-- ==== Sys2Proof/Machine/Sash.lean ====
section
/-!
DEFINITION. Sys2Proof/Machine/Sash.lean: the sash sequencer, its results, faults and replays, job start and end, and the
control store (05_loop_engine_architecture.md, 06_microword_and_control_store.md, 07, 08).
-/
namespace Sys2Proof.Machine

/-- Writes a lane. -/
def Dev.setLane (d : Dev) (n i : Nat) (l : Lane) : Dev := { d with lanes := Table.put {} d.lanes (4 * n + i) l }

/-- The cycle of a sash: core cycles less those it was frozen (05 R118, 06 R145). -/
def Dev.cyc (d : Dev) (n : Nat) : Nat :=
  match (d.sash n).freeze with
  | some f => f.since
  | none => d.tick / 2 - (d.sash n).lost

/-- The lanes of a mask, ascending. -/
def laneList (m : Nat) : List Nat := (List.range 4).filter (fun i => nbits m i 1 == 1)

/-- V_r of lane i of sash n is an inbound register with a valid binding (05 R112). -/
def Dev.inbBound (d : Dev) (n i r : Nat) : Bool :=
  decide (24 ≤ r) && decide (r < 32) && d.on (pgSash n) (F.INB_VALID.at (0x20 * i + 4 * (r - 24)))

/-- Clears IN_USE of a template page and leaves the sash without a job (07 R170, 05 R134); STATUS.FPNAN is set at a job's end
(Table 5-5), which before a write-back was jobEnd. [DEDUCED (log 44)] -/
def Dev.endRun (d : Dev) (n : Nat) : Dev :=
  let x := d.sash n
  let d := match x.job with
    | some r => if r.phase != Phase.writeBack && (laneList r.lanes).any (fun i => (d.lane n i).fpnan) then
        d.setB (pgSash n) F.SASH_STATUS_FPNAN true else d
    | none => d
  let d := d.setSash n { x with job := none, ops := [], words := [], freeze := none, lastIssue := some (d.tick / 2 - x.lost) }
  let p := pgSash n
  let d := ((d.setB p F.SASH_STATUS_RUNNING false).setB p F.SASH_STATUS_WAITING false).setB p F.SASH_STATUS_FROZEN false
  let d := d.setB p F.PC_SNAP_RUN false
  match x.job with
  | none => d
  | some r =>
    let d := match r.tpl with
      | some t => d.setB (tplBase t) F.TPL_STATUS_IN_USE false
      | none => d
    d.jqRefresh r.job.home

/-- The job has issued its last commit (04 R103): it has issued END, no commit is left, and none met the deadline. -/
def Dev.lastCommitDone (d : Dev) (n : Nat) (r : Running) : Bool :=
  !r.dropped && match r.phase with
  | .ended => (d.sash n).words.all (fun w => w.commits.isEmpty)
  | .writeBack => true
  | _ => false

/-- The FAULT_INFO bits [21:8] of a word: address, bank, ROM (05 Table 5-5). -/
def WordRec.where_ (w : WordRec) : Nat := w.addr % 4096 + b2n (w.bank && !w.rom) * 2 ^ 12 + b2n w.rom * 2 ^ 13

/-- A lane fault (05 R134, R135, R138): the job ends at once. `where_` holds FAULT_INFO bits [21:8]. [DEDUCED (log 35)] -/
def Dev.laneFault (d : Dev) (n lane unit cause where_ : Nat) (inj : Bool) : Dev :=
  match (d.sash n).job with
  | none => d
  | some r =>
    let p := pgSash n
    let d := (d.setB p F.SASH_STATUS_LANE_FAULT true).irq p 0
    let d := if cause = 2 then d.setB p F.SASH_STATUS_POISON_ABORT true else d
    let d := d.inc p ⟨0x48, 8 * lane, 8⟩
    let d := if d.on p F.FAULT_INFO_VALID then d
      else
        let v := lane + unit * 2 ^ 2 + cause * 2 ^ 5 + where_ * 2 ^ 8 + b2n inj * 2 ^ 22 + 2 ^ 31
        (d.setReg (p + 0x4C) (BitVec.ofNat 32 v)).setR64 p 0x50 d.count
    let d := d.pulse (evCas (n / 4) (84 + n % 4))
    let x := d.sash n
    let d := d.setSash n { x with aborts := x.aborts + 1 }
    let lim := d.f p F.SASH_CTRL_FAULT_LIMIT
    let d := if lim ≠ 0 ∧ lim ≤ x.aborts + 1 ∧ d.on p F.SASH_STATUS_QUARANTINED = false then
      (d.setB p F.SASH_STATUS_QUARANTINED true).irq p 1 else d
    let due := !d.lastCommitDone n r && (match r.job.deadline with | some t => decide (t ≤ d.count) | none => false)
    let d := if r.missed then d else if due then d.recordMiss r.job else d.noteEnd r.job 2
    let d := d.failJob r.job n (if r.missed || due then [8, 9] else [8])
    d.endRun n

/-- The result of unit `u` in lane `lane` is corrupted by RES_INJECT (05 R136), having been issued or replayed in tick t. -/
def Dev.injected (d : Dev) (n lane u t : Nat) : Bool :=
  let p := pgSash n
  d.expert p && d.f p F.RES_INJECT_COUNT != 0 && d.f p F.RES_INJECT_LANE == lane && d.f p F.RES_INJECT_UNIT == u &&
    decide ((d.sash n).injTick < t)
----
• ACTION ITEM
Where does the string "Machine" appear in the records above? Show every line that holds it.

• SOLVED PROBLEM
-- ==== Sys2Proof/Machine/Sash.lean ====
DEFINITION. Sys2Proof/Machine/Sash.lean: the sash sequencer, its results, faults and replays, job start and end, and the
namespace Sys2Proof.Machine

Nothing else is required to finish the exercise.